[Assignment]: Write out, from the entries below, exactly the lines that run between the lines holding "each computed from" and "phase := BitVec.ofNat 8 ((s.phase.toNat + n)", inclusive, and stop there.

[Items from a dataset]:
════════════════
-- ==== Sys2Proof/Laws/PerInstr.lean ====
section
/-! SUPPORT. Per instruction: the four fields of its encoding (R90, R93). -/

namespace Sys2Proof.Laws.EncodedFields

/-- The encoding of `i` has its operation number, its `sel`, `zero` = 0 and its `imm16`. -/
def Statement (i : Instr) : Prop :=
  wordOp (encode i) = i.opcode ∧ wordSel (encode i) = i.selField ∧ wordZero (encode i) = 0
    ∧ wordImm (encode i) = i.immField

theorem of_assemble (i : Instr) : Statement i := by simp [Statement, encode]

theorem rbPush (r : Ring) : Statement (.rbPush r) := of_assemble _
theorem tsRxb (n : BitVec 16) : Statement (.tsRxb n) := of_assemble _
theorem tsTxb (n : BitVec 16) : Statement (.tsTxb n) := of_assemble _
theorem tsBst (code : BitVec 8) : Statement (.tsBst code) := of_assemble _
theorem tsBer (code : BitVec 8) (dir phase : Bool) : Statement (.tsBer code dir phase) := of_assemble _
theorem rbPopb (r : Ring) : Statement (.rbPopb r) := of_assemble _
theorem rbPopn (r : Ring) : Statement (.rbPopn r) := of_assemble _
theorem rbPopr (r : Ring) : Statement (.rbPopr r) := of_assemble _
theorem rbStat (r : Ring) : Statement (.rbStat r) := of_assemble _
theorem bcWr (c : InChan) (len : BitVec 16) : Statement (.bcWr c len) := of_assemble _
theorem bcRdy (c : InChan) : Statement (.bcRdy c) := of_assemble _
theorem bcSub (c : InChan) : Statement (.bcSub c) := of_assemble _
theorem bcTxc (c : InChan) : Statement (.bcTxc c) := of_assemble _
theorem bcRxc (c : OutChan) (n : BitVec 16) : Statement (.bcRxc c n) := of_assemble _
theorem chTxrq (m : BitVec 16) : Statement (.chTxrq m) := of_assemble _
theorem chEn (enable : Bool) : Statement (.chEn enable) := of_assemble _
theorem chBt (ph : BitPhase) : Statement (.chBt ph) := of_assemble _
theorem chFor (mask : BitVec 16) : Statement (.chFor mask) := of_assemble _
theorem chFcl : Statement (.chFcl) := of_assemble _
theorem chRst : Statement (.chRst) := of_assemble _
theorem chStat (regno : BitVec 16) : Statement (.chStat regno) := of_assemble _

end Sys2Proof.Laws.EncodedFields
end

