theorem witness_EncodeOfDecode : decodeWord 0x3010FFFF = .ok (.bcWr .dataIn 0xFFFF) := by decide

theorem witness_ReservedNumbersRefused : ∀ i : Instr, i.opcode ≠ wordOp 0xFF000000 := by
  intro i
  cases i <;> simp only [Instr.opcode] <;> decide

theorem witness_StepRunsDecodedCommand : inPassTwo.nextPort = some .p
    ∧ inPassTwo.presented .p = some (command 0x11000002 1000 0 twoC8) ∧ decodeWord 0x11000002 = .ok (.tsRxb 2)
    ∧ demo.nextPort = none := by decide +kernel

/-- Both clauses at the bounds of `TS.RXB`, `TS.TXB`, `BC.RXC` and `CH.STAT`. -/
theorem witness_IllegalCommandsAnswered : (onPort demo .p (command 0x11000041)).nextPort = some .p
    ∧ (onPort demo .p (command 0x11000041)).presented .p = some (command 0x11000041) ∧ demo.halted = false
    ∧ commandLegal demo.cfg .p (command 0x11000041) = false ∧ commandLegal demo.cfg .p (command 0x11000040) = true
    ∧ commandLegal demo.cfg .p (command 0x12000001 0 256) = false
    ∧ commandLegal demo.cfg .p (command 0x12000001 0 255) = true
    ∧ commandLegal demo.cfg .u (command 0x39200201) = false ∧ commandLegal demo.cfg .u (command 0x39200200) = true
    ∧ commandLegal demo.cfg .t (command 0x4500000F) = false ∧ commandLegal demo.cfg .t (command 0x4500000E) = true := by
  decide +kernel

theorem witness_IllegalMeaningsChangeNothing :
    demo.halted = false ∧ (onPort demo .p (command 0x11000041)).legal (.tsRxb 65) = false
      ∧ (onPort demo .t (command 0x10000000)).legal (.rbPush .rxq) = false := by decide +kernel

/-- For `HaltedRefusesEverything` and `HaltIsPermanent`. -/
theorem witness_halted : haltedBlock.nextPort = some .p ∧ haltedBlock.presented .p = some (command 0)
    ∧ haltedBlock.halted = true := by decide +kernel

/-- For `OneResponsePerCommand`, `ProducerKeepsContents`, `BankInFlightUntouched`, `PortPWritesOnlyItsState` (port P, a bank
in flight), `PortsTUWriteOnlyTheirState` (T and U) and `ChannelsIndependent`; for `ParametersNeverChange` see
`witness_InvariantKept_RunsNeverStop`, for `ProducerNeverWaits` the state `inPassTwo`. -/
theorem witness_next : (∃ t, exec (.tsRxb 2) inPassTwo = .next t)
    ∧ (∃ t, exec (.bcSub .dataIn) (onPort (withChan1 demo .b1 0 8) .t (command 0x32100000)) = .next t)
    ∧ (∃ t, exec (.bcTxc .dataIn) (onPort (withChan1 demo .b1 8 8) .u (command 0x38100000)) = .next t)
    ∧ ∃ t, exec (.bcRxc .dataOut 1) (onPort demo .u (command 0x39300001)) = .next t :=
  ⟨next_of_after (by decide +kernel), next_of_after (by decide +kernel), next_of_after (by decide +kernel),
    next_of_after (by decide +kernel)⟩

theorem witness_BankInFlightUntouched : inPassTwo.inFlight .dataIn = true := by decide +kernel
════════════════
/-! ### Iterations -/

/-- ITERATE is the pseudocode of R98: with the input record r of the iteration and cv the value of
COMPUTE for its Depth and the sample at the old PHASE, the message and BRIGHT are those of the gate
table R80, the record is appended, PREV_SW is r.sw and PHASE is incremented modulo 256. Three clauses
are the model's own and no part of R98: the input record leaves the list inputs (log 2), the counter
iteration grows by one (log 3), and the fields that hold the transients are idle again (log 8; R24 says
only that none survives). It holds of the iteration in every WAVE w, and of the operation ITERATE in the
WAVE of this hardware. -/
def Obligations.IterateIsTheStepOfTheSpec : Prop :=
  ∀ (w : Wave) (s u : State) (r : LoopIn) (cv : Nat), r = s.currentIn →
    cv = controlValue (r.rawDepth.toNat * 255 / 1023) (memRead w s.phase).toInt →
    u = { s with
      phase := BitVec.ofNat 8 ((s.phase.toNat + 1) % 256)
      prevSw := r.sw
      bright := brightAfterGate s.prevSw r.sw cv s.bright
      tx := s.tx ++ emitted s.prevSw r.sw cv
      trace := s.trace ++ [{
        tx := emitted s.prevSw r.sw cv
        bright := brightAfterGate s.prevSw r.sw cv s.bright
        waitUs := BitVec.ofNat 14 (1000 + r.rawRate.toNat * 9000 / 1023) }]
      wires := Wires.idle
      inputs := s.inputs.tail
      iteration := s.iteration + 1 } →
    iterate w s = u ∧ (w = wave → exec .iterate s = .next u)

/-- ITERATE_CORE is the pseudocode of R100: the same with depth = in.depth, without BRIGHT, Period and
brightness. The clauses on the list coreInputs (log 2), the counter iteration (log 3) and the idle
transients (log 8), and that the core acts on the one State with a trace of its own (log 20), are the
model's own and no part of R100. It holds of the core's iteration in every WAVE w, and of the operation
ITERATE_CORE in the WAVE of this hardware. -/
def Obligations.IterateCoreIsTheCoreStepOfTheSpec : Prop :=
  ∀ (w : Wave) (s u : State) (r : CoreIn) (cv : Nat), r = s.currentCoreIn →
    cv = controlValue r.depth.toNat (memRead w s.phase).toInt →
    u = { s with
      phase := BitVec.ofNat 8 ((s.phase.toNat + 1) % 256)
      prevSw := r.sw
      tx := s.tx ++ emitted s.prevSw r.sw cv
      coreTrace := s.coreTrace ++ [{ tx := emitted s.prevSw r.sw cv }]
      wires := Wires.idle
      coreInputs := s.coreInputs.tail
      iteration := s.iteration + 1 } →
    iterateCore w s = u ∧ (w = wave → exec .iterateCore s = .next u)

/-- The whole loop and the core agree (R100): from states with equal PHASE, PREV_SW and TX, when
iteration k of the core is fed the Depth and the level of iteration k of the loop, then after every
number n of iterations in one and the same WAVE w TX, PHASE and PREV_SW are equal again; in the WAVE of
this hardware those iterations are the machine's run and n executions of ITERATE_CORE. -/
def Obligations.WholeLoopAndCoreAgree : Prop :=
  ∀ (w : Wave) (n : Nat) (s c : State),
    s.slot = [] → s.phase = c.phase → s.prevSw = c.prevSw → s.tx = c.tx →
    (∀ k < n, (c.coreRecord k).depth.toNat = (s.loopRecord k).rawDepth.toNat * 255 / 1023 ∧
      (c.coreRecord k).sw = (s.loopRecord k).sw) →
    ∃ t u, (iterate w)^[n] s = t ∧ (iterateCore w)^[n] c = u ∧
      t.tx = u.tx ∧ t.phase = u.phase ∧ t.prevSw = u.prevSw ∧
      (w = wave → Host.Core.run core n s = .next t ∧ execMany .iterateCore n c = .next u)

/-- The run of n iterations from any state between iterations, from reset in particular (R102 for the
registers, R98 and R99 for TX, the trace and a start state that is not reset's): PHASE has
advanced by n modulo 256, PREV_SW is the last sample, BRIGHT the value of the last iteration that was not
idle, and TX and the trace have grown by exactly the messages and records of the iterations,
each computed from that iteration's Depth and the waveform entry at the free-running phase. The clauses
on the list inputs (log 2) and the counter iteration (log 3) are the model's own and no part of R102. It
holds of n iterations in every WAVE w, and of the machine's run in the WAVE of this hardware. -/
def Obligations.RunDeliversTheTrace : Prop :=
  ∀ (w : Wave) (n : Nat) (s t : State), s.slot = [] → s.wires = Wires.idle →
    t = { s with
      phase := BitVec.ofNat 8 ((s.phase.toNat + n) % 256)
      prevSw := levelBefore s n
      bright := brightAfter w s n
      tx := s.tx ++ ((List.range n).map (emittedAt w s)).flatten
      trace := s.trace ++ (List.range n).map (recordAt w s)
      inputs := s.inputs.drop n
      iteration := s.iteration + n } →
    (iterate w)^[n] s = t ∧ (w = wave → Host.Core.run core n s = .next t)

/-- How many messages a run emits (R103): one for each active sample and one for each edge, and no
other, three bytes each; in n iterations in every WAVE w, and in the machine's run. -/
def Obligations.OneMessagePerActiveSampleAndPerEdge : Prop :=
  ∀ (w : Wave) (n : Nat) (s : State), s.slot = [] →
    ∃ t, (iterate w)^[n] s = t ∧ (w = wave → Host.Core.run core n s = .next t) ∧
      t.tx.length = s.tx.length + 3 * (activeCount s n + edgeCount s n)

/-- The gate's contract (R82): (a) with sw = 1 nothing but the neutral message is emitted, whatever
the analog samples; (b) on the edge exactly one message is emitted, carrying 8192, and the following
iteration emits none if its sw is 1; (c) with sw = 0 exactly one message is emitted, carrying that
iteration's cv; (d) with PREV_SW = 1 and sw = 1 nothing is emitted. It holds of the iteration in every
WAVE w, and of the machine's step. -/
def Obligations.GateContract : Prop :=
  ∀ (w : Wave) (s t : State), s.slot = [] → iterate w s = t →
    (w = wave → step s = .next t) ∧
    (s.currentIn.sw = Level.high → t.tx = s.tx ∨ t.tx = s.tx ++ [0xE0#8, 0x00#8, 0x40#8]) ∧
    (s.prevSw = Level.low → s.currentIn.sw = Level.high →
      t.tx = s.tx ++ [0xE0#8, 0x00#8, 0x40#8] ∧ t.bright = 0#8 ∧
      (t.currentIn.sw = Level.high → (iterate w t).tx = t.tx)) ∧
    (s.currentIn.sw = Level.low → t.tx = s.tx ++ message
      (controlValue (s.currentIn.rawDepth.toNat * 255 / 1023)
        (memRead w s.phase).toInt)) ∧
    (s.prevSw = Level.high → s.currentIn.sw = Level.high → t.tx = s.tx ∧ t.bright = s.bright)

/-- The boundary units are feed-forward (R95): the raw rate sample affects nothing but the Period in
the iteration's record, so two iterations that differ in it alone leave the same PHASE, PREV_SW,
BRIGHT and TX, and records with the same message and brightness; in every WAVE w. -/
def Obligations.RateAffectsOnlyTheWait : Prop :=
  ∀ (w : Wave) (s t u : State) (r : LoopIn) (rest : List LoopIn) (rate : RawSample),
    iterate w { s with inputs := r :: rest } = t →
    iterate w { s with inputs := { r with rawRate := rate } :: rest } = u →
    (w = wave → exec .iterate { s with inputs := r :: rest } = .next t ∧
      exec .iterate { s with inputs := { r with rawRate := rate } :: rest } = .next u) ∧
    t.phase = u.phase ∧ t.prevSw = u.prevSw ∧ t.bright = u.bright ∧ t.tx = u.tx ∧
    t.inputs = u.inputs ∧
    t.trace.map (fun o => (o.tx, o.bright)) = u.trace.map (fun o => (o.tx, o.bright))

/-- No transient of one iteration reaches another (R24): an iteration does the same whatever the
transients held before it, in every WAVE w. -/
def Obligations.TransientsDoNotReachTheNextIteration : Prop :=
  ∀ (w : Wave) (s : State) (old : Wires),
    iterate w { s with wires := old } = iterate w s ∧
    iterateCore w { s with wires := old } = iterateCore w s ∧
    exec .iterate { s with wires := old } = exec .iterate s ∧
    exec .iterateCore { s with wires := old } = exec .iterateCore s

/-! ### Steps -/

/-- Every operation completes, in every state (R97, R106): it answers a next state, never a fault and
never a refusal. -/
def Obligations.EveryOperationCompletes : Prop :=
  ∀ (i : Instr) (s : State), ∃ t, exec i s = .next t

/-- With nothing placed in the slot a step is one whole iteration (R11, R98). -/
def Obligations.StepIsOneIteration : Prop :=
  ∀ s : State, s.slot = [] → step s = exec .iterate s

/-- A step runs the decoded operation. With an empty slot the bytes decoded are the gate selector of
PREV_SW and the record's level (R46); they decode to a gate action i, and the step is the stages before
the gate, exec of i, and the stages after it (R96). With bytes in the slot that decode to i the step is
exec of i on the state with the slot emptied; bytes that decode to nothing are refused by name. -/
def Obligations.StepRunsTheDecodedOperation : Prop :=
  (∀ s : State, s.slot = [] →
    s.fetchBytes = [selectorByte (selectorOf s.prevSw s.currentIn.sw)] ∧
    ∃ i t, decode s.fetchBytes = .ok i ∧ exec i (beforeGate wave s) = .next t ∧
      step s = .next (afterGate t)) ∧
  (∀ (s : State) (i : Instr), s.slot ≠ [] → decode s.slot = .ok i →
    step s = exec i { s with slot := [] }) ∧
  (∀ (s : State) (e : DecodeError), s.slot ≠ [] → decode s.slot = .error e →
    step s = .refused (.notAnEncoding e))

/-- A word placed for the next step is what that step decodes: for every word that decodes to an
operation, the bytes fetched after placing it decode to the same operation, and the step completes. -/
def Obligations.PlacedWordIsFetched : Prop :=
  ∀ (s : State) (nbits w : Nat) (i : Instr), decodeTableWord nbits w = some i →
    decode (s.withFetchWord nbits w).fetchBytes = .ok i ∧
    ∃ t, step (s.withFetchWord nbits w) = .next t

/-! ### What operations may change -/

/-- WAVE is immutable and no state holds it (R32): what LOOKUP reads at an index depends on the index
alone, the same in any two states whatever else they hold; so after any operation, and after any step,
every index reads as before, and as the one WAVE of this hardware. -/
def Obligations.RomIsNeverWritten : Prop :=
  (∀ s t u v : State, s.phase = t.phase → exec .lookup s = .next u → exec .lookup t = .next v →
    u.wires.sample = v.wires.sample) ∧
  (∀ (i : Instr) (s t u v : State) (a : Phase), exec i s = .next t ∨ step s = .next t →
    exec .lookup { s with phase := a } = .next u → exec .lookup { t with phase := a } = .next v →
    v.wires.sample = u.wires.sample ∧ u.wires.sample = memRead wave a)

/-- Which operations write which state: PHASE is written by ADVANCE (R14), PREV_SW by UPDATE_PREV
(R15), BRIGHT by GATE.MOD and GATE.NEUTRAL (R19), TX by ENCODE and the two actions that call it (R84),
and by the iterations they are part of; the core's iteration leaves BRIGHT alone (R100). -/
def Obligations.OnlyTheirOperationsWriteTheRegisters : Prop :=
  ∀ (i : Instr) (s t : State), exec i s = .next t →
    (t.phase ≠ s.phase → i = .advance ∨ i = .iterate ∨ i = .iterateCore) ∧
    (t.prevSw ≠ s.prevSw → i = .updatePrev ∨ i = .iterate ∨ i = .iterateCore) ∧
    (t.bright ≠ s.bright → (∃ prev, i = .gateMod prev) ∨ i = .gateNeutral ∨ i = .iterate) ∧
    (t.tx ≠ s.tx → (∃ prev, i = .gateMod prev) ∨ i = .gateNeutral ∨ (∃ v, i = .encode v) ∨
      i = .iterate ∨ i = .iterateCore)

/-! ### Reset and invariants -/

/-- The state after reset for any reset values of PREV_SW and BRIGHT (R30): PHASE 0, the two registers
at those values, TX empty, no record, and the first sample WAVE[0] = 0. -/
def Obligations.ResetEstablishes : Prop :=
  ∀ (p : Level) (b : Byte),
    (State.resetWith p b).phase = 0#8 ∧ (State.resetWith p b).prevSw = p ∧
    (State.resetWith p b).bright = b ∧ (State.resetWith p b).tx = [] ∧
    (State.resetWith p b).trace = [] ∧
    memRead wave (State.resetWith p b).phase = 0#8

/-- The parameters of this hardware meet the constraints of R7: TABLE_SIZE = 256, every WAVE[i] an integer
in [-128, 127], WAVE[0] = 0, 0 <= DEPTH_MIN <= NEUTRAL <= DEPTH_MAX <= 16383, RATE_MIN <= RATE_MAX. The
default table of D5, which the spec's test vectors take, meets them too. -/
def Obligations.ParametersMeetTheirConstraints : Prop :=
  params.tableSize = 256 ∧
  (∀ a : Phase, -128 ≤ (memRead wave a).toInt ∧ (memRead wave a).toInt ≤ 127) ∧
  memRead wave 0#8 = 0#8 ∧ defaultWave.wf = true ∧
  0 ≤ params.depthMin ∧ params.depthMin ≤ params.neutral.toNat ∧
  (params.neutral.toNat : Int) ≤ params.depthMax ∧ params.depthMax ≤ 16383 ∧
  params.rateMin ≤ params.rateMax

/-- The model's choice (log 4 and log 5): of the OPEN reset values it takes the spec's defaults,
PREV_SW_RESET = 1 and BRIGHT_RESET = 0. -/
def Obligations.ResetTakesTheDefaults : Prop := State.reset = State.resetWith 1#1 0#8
════════════════
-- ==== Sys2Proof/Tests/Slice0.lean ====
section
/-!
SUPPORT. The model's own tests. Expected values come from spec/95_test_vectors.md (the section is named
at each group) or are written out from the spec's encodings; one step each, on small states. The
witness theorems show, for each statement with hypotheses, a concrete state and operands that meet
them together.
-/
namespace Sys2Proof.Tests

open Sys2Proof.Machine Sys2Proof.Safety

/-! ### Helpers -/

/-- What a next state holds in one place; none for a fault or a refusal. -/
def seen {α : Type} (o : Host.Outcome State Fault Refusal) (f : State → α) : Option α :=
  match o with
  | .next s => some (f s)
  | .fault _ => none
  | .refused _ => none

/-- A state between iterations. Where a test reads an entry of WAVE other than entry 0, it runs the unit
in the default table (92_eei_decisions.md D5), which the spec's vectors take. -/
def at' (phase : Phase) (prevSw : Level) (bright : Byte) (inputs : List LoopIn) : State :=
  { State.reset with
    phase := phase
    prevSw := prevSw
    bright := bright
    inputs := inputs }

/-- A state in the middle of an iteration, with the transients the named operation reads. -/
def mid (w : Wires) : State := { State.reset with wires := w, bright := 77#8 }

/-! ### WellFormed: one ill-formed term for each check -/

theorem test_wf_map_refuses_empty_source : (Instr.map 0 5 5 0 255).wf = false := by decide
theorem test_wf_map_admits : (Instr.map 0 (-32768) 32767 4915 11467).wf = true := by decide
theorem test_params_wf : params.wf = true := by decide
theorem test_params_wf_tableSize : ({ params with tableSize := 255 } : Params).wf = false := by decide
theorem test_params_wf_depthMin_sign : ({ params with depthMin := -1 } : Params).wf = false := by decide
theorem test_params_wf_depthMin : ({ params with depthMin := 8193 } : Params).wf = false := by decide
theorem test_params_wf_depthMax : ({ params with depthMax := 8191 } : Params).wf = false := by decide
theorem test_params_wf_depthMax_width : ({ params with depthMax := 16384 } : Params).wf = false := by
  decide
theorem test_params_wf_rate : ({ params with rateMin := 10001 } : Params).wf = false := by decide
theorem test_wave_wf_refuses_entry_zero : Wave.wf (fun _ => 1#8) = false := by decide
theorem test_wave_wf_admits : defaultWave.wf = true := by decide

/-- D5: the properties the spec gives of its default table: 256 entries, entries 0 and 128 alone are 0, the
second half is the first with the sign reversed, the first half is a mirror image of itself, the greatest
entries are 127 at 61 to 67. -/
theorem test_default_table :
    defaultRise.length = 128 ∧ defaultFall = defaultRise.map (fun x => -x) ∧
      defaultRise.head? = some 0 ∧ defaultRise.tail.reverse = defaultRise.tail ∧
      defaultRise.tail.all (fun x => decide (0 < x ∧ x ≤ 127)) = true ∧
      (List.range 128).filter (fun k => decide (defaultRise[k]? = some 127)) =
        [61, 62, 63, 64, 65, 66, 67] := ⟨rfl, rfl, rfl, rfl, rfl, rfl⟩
════════════════
[Finished task]:
each computed from that iteration's Depth and the waveform entry at the free-running phase. The clauses
on the list inputs (log 2) and the counter iteration (log 3) are the model's own and no part of R102. It
holds of n iterations in every WAVE w, and of the machine's run in the WAVE of this hardware. -/
def Obligations.RunDeliversTheTrace : Prop :=
  ∀ (w : Wave) (n : Nat) (s t : State), s.slot = [] → s.wires = Wires.idle →
    t = { s with
      phase := BitVec.ofNat 8 ((s.phase.toNat + n) % 256)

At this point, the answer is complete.